"27 Dresses" is so chock full of clichés-romantic comedy, it plays almost like a parody.
(It might be fun, but if they handed over lists multiplex at the door so you can check withdraw gradually could be an interactive thing. You know, to help pass the time.)
Katherine Heigl Jane's is always a lady of a bride and never a role it has already done 27 times because it is so adept at anticipating and satisfying his friends "prenuptial every requirement.
She is secretly in love with her boss (Edward Burns), but, of course, there's another guy there (James Marsden), which at the origin of the clashes, which obviously will eventually be the one to keep her having to wear dress of Miss No. 28.
Director Anne Fletcher ( "Step Up") and writer Aline Brosh McKenna ( "The Devil Wears Prada") also cram in a wisecracking best friend, the obligation to try-am assembling clothing and featuring all the hideous taffeta concoctions in Jane's closet, and a Spit-inducing sing-along to Elton John's "Bennie and the Jets".
And of course, all ends with a mad dash to blurt some very painful, I-love-yous. On stage. During a microphone. Apart from films like this, does anyone really do this?
Heigl has such a presence intriguingly different for a rom-com heroine, but there's nothing cutesy about her, no self-consciousness, it makes you long desperately to see his work with more inspiration. The television star of "Grey's Anatomy" has proven reliable in the body of last summer's "Knocked Up" in front of a gaggle of goofy guy who stole all the laughs. Here, with its first opportunity for a film, she maintains a down-to-earth likability, despite the fluffiness of dialogue and situations.

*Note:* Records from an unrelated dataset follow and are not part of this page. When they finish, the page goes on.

/-- V5 X4: only the byte count is there, at the running offset. -/
theorem test_v5_x4 :
    let s := atXing 168 [(24, 0x02#8), (27, 0x01#8), (28, 0xF4#8)]
    (after s (step s)).vbr = ⟨true, none, some 500#32, none, none⟩ := by decide +kernel
/-- V5 X6: the TOC does not fit: the two counts stay. -/
theorem test_v5_x6 :
    let s := atXing 132 [(24, 0x07#8), (27, 0x01#8), (28, 0xF4#8), (30, 0x03#8), (31, 0x0D#8), (32, 0x40#8)]
    (after s (step s)).vbr = ⟨true, some 500#32, some 200000#32, none, none⟩ ∧
    (after s (step s)).last = .exc .vbrHeaderCorrupt ∧ (after s (step s)).faults = 0x10#8 := by decide +kernel
/-- V5 B1 and B3: the counts at 42 and 46; with 48 bytes only the first. -/
theorem test_v5_b1_b3 :
    let s := fun n => { busyAt .vbr with
      probe := .vbri, vbr := ⟨true, some 7#32, none, none, none⟩
      fb := buffer n
        [(32, 0x56#8), (33, 0x42#8), (34, 0x52#8), (35, 0x49#8), (43, 0x01#8), (44, 0x86#8), (45, 0xA0#8), (49, 0xFA#8)] }
    (after (s 132) (step (s 132))).vbr = ⟨true, some 250#32, some 100000#32, none, none⟩ ∧
    (after (s 48) (step (s 48))).vbr = ⟨true, none, some 100000#32, none, none⟩ ∧
    (after (s 48) (step (s 48))).top = .halted := by decide +kernel

/-- V9: stream `FF FE 40`: three bytes are consumed and `LostSync` is raised. -/
theorem test_v9_lost_sync :
    let s := { busyAt .sync with stream := streamOfBytes [0xFF#8, 0xFE#8, 0x40#8] false }
    (after s (step s)).pos = 3 ∧ (after s (step s)).last = .exc .lostSync ∧ (after s (step s)).faults = 0x02#8 := by
  decide
/-- The search skips garbage and takes the first header; the reader stands behind it. -/
theorem test_search :
    let s := { busyAt .sync with stream := streamOfBytes [0x00#8, 0xFF#8, 0xFF#8, 0xFF#8, 0x40#8, 0xC0#8] false }
    (after s (step s)).h = some 0xFFFFFF40#32 ∧ (after s (step s)).pos = 5 := by decide
/-- V9: 32 codes of 14 ask for 480 bits a repetition: `FrameOverrun` at the gate, `TOP = IDLE`, no sink event. -/
theorem test_v9_gate :
    let s := { busyAt .gate with
      geo := { Geometry.blank with subbandCount := some 32 }, bitpos := 320, fb := List.replicate 132 0#8
      sb := Vector.replicate 32 (entry .mono (some 14#4) none) }
    (after s (step s)).last = .exc .frameOverrun ∧ (after s (step s)).top = .idle ∧
    (after s (step s)).hist = [.rdClose] := by decide +kernel

/-! ### Memory -/

/-- Writing the unlisted value removes the cell; the form stays canonical. -/
theorem test_mem_remove : memWrite (memWrite [] 5 0x12#8) 5 0#8 = [] := by decide
theorem test_mem_order : memWrite (memWrite [] 5 0x12#8) 3 0x34#8 = [(3, 0x34#8), (5, 0x12#8)] := by decide

/-! ### Witnesses: states and operands that meet the hypotheses of the statements -/

/-- A state and an outcome: the step answers. -/
theorem goesOn_next {o : Host.Outcome State Fault Refusal} (h : goesOn o = true) : ∃ t, o = .next t := by
  cases o with
  | next t => exact ⟨t, rfl⟩
  | fault f => cases h
  | refused r => cases h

A woman can not do everything. Two women, however, and Fletcher McKenna could have done much more, and they should have. In an industry dominated by men, where women are still only filmmakers make any progress, they owe it to women moviegoers to provide entertainment that is not only stupid and mired in stereotypes. (This is especially a letdown from the person who designed "Prada", a script that is fresh and stylish.)
Several of these 27 are bridezillas future wives, including Jane assuages with his attitude and his warm mantra in every difficult situation, "No problem". But it is clear from his obsession with marriage, which includes the cutting and the maintenance of its favourite items commitments of the fiction section of the New York Journal as its primary, the definition of life-dream was to be a march in the went one day to Pachelbel's Canon.
His best friend, Casey (Judy Greer), is particularly sarcastic and promiscuity. Her younger sister, Tess (Malin Akerman), has skated all his life about his appearance and his party-girl personality and it succeeds in sweeping Burns character off her feet at night, she meets him in a little Debian yellow number of a bar, Much to Jane's dismay. Then they end up engaging in just a few weeks, since Tess has lied to him to think that she is the perfect woman for him: an adventure, animal-loving vegan.
Guess who's the girl of honor will be?
Anyway, the main source of tension comes from its Marsden, Kevin, laid on the fact that the guy who has been writing all these columns Jane loves marriage under a pseudonym. She thinks he's just a reporter and a cynical, what is more. (Kevin does not believe in love and marriage, Jane's bread and butter.) Later, he finds himself again when he said he wrote a puff piece on Tess' wedding.
Marsden, who has been on a roll lately with the musical "Hairspray" and "Enchanted," here shows another side comical and gets a couple of common sense. Heigl, and it seems to have some chemistry, only the banter is not fast enough to allow it to shine through.
Costume designer Catherine Marie Thomas deserves to be mentioned, even if, for the creation of all these wild dresses, ranging from goth and cowgirl-themed to a Scarlet O'Hara of inspiration and a hot pink monstrosity micro-mini LA for a wedding.
The theory offered here is that the dresses are ugly girl to the woman marries look better by comparison. "27 Dresses" has the same effect on his romantic comedy predecessors.
"27 Dresses," a 2000 Fox release, is rated PG-13 for language, some insinuations and sexuality. Running time: 107 minutes. One and a half stars out of four.